- Opening Delimiter -

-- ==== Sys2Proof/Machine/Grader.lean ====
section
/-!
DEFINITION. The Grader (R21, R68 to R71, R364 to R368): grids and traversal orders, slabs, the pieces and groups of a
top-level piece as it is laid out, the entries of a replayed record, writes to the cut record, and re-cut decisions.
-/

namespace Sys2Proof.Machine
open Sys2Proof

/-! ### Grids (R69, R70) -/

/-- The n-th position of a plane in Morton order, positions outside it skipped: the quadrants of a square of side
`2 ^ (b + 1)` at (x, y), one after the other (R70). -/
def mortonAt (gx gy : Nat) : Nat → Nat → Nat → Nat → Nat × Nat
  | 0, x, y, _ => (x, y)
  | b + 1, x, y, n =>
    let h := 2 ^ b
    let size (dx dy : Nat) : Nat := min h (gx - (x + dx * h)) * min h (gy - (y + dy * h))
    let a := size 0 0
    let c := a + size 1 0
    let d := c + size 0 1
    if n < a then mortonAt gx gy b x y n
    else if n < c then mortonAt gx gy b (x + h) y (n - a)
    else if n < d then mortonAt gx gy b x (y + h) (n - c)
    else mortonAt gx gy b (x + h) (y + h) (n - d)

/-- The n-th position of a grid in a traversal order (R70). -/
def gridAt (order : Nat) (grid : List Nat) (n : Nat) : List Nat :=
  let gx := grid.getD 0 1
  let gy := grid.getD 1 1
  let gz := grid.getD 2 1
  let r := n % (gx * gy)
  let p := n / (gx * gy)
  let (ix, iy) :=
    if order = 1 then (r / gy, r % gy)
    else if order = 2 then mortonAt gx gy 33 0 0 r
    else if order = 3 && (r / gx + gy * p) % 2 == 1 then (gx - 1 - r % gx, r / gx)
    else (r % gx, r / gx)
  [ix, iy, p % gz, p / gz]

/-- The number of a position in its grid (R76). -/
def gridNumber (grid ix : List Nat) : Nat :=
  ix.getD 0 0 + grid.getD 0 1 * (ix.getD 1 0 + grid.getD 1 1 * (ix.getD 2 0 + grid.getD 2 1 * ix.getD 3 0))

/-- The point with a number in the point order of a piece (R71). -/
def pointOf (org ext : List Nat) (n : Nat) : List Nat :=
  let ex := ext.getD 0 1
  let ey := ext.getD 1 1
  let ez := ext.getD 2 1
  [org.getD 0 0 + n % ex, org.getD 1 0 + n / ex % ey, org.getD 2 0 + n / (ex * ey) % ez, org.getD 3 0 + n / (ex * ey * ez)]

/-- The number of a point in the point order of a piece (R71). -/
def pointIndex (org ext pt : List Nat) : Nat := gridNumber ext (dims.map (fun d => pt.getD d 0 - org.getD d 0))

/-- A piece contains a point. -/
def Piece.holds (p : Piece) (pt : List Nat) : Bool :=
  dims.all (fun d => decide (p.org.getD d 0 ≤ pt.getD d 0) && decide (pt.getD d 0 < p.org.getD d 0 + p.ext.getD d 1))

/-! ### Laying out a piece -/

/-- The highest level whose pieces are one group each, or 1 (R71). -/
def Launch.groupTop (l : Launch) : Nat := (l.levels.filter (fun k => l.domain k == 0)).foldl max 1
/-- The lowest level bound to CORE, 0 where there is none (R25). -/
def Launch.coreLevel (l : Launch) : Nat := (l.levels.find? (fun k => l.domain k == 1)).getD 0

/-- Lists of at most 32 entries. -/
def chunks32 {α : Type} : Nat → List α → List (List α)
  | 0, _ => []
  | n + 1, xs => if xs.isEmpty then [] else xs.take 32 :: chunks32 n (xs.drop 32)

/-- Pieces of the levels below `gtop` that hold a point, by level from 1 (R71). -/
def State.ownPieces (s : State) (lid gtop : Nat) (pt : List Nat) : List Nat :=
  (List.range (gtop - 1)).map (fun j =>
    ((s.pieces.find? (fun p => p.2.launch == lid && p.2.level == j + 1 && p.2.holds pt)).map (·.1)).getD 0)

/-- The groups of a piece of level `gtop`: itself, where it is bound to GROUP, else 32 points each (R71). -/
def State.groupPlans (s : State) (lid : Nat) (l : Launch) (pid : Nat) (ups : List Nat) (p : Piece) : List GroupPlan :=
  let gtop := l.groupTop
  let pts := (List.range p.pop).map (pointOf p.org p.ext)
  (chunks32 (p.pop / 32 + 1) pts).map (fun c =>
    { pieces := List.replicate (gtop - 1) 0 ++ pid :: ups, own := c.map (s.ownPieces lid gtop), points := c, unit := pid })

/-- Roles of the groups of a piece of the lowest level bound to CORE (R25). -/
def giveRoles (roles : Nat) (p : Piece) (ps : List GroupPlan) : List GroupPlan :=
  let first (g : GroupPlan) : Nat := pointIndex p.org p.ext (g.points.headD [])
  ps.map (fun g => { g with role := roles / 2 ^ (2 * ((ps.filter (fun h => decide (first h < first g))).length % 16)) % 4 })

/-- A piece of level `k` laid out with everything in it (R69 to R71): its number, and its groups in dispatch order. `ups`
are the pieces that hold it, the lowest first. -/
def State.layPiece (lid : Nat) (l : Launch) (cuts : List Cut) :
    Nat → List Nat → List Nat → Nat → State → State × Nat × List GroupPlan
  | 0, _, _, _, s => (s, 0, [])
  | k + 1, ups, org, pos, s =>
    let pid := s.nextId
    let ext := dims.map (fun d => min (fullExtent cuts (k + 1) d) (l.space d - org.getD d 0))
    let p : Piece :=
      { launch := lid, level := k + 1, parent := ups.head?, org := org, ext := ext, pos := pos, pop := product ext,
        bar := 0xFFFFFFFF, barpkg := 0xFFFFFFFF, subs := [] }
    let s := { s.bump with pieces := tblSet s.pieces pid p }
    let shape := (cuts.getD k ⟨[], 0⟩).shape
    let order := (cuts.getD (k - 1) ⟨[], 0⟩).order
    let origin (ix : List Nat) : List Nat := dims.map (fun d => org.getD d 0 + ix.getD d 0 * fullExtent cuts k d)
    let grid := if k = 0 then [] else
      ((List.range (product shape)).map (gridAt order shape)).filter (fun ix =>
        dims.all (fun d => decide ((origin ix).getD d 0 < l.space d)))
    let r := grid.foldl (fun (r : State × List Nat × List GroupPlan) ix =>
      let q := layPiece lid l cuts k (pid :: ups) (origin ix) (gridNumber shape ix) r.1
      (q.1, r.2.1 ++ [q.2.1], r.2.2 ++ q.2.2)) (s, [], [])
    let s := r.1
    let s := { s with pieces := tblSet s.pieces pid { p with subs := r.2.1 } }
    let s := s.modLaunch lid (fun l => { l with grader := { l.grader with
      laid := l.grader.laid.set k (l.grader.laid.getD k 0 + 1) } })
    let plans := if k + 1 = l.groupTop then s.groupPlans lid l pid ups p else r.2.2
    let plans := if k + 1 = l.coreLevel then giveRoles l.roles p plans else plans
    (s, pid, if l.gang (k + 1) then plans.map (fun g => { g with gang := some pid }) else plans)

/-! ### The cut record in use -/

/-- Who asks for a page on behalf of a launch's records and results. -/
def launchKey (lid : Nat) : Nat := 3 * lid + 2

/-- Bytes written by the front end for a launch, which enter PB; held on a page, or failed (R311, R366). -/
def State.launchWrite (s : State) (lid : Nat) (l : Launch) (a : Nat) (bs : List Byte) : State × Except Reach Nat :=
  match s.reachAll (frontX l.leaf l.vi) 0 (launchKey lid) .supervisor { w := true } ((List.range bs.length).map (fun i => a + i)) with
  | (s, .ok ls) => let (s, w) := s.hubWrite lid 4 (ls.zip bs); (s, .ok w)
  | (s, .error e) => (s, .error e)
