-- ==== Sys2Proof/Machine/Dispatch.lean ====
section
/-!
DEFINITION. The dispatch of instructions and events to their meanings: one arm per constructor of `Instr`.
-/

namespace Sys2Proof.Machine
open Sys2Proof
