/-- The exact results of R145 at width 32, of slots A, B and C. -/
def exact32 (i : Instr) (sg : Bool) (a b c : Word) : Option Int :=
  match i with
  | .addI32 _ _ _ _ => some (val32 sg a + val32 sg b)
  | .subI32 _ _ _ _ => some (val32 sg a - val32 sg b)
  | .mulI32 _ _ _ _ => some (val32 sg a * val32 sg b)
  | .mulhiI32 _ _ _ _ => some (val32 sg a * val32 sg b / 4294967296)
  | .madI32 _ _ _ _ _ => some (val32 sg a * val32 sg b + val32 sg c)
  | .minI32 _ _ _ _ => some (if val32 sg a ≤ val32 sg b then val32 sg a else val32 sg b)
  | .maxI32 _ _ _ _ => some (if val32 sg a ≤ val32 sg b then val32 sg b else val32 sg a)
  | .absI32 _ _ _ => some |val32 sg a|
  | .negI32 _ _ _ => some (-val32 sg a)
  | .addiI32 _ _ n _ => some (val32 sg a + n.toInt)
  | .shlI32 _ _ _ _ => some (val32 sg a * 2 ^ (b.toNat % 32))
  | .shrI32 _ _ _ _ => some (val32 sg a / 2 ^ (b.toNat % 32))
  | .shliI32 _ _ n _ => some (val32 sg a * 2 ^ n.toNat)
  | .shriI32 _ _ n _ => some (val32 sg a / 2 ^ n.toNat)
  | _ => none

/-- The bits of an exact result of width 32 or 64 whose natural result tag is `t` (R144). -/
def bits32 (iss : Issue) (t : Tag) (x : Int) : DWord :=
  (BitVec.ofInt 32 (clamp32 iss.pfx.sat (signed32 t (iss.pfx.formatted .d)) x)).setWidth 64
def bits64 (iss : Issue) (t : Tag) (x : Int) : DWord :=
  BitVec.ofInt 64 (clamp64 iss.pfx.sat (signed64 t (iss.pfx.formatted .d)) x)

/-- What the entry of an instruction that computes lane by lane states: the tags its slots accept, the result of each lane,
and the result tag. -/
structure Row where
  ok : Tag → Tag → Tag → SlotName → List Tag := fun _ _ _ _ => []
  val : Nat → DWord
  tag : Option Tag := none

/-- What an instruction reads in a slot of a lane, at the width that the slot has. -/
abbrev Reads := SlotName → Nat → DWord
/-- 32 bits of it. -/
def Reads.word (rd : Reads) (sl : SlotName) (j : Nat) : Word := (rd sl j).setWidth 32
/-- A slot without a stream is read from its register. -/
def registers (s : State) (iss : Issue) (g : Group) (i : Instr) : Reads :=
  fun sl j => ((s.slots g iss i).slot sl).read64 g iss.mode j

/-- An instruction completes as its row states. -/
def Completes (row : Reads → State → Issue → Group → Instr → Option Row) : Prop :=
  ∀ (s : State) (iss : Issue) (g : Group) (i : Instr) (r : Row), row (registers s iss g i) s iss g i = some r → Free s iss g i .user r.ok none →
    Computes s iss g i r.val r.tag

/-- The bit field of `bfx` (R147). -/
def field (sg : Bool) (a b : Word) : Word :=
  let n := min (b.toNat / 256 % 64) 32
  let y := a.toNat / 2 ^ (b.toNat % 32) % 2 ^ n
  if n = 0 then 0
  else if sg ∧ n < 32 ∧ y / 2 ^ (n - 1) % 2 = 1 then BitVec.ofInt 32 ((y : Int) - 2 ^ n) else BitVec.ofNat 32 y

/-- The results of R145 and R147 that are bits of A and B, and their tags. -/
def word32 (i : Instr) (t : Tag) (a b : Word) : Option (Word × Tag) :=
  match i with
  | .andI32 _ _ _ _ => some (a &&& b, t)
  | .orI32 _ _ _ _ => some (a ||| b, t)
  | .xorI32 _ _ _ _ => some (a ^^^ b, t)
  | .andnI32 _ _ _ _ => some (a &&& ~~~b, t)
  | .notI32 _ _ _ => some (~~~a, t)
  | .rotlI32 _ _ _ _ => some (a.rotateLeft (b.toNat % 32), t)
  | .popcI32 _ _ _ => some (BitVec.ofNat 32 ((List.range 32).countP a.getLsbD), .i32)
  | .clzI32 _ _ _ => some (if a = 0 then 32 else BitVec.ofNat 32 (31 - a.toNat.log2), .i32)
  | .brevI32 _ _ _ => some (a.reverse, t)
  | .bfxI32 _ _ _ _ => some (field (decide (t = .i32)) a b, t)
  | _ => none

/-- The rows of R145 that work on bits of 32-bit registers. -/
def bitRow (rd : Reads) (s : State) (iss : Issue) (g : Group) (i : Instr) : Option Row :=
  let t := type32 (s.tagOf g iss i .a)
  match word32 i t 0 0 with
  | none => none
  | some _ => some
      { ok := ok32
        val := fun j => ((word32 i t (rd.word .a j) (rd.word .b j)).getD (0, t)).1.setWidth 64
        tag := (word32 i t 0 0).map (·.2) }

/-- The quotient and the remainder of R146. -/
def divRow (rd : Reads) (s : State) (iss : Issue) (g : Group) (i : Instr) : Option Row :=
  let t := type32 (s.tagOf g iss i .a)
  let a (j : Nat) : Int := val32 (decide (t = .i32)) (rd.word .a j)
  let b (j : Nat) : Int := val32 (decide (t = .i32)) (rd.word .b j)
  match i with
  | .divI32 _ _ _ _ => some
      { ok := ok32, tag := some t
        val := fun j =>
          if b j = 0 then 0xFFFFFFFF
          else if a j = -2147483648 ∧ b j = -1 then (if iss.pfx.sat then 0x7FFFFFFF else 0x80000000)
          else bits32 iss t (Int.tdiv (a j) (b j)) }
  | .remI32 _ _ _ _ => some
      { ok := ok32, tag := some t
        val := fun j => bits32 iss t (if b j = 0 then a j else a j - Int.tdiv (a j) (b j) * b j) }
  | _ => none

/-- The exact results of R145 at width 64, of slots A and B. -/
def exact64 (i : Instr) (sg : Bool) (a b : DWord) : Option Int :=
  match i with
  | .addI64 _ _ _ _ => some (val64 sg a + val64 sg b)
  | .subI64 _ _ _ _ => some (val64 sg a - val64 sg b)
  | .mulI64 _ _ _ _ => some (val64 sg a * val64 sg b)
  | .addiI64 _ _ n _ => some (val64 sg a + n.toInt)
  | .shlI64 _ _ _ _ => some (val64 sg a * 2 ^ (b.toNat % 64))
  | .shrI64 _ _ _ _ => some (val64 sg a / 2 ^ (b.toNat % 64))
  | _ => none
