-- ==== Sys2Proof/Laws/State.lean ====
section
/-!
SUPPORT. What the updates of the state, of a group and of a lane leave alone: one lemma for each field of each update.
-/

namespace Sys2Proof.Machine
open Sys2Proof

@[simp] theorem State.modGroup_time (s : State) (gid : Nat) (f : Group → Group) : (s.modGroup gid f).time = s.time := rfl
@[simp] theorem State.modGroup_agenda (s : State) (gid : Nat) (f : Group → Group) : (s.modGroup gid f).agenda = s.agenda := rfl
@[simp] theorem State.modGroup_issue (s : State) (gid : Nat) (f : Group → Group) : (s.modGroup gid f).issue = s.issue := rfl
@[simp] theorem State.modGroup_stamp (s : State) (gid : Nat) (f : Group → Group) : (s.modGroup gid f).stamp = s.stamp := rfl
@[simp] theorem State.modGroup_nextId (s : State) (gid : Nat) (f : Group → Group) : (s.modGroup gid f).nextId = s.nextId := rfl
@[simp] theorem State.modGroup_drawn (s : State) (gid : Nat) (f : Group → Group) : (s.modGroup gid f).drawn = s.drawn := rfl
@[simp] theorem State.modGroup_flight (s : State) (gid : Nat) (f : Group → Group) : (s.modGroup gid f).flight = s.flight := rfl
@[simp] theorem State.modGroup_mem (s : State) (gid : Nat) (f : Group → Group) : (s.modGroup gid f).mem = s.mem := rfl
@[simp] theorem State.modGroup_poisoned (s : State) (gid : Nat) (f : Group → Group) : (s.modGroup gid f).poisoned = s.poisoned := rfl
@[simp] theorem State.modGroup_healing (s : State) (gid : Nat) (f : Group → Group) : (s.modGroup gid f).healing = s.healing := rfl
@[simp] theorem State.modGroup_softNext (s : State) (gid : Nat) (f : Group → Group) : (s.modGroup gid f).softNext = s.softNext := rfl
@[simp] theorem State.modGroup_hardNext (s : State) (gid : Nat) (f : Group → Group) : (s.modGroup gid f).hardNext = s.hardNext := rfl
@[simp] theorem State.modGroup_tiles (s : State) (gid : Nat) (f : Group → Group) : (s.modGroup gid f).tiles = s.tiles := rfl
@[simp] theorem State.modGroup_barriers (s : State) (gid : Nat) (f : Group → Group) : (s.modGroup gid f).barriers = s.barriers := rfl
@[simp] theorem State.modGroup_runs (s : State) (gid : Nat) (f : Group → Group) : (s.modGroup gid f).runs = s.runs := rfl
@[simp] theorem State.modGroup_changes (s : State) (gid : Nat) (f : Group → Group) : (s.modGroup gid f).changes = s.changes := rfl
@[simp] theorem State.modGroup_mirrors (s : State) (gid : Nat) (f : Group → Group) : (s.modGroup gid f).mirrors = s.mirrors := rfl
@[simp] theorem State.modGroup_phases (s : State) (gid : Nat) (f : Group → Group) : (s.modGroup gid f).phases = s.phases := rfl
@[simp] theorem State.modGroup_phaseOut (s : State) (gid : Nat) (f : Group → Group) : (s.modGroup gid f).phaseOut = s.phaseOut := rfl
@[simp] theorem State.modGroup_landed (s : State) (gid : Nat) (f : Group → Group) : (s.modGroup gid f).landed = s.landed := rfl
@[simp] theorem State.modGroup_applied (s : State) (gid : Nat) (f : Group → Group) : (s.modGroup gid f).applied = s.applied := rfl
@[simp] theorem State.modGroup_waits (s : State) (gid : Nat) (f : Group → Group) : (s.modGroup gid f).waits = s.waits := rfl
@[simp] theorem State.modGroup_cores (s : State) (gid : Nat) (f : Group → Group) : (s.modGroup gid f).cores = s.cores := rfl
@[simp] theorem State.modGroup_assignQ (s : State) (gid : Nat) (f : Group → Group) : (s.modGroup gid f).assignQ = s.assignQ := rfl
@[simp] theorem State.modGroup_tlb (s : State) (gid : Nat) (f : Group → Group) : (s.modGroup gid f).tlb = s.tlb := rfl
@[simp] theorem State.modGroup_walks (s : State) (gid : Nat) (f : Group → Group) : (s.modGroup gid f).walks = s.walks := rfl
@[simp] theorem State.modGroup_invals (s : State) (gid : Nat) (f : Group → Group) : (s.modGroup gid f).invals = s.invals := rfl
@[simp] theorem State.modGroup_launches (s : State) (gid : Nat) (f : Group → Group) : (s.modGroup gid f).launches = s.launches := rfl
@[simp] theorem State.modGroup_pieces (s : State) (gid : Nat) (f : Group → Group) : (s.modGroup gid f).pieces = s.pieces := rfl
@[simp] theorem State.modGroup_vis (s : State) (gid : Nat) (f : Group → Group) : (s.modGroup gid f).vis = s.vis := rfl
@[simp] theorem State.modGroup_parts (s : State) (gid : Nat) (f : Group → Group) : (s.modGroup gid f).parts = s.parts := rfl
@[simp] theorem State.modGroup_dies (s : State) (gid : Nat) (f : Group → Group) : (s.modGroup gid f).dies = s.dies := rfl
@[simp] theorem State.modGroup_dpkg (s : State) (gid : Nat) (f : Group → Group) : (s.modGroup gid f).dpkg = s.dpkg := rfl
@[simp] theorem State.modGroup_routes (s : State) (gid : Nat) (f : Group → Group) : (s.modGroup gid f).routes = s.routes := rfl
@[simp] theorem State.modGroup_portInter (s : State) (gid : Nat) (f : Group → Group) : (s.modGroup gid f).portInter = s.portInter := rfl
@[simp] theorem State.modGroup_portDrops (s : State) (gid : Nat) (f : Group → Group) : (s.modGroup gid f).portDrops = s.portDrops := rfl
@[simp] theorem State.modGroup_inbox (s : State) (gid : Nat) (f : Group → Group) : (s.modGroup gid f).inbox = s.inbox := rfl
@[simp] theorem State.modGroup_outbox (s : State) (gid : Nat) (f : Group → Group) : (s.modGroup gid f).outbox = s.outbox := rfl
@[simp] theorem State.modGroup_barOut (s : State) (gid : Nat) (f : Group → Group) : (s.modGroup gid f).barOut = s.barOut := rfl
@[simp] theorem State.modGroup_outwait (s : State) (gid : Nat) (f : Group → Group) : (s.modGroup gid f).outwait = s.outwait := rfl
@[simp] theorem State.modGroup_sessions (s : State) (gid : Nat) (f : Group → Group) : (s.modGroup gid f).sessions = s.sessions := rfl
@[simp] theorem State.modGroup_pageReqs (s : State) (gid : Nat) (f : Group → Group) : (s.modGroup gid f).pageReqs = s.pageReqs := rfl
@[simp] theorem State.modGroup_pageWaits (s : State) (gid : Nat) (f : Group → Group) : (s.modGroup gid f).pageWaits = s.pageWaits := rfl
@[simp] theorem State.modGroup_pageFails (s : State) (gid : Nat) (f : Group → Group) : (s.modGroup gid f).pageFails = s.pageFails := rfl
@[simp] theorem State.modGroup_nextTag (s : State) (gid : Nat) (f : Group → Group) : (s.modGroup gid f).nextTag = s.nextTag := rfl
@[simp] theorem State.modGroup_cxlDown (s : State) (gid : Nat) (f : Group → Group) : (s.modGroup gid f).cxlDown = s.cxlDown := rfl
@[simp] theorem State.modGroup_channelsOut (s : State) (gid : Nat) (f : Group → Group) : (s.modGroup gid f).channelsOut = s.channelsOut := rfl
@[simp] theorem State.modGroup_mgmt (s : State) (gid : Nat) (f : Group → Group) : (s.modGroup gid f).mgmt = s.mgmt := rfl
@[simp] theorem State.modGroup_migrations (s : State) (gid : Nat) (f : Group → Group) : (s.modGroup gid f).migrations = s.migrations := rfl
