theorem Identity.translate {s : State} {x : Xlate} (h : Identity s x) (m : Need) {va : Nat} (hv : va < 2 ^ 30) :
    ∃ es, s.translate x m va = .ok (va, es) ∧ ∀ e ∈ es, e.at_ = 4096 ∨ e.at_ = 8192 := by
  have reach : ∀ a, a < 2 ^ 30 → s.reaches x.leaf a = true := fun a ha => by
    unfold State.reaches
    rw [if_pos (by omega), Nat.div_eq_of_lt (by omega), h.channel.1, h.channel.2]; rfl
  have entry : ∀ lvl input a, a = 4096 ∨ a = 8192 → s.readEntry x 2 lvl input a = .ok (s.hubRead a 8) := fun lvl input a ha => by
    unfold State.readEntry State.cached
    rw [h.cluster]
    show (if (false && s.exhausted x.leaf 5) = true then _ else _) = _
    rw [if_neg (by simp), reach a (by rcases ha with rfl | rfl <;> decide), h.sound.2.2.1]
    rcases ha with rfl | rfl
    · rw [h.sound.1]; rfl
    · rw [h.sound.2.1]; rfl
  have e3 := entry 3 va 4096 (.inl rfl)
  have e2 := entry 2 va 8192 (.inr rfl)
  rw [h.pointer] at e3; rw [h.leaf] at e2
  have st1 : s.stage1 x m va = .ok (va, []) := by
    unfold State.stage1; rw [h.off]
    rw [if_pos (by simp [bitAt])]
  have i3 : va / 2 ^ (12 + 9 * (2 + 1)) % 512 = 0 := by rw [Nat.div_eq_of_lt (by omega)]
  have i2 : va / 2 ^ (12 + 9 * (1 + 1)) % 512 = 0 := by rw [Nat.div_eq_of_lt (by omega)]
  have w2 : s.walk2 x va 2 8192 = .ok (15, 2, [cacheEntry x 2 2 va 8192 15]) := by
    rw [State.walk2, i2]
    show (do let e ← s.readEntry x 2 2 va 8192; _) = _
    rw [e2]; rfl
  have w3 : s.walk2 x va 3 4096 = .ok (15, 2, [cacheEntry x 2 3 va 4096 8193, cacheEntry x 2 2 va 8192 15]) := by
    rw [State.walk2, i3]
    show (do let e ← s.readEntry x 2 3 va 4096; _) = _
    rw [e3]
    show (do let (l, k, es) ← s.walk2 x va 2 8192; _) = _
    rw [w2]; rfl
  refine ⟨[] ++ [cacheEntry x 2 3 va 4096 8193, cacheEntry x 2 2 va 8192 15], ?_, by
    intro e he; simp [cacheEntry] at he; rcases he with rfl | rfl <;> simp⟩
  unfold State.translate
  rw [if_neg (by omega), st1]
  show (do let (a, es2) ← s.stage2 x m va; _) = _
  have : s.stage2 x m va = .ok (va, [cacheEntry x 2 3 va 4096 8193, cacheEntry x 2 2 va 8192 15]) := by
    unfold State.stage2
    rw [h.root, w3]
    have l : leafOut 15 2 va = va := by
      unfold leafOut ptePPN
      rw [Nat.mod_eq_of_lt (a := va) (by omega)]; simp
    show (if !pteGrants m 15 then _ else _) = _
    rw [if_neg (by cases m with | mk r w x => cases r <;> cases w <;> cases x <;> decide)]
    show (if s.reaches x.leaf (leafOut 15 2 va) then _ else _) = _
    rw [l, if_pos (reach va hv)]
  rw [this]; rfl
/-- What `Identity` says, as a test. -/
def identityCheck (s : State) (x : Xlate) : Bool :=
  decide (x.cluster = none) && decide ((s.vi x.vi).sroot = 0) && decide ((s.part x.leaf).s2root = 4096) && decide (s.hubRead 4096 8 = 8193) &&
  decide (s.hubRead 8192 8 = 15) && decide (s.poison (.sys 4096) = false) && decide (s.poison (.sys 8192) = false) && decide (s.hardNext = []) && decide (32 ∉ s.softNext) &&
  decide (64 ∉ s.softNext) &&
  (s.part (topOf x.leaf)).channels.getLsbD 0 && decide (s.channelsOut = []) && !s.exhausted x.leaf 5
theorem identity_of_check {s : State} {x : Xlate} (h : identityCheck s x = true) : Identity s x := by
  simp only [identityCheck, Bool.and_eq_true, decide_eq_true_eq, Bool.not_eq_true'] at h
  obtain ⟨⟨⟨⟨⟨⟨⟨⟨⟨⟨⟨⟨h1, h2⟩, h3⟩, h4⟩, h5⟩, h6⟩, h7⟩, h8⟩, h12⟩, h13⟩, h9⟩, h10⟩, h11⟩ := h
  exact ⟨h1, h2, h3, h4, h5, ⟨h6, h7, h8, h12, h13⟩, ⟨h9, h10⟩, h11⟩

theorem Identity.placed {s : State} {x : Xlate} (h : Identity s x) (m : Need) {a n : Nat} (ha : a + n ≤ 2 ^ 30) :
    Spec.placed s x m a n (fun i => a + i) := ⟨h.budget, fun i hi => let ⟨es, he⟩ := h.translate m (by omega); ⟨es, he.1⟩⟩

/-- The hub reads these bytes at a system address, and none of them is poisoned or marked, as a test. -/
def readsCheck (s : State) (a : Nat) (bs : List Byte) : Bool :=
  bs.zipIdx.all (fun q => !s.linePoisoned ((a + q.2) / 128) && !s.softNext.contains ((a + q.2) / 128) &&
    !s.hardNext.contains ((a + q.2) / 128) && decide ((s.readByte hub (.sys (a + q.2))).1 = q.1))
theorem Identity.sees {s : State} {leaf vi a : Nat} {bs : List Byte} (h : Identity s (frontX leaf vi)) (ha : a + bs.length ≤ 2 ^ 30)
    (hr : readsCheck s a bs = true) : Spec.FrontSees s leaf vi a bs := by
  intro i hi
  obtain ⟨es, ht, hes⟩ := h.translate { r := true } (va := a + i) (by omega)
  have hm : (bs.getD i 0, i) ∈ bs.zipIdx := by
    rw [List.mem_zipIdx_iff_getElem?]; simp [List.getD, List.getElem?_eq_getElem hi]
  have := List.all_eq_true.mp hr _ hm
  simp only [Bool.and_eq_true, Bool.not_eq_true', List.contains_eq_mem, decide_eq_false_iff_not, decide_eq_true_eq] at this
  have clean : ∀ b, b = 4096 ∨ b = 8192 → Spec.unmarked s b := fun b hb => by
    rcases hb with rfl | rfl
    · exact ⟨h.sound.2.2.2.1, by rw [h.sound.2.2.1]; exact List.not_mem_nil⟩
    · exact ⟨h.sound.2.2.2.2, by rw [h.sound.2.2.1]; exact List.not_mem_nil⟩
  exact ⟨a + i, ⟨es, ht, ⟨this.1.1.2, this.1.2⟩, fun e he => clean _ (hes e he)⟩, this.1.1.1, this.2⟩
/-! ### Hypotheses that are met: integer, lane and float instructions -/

- Closing Delimiter -

_Exercise aim_
Each line from the top of the data, up to and including the line that contains "(R69, R70) -/", should be set down exactly.

_Response to this exercise_
-- ==== Sys2Proof/Machine/Grader.lean ====
section
/-!
DEFINITION. The Grader (R21, R68 to R71, R364 to R368): grids and traversal orders, slabs, the pieces and groups of a
top-level piece as it is laid out, the entries of a replayed record, writes to the cut record, and re-cut decisions.
-/

namespace Sys2Proof.Machine
open Sys2Proof

/-! ### Grids (R69, R70) -/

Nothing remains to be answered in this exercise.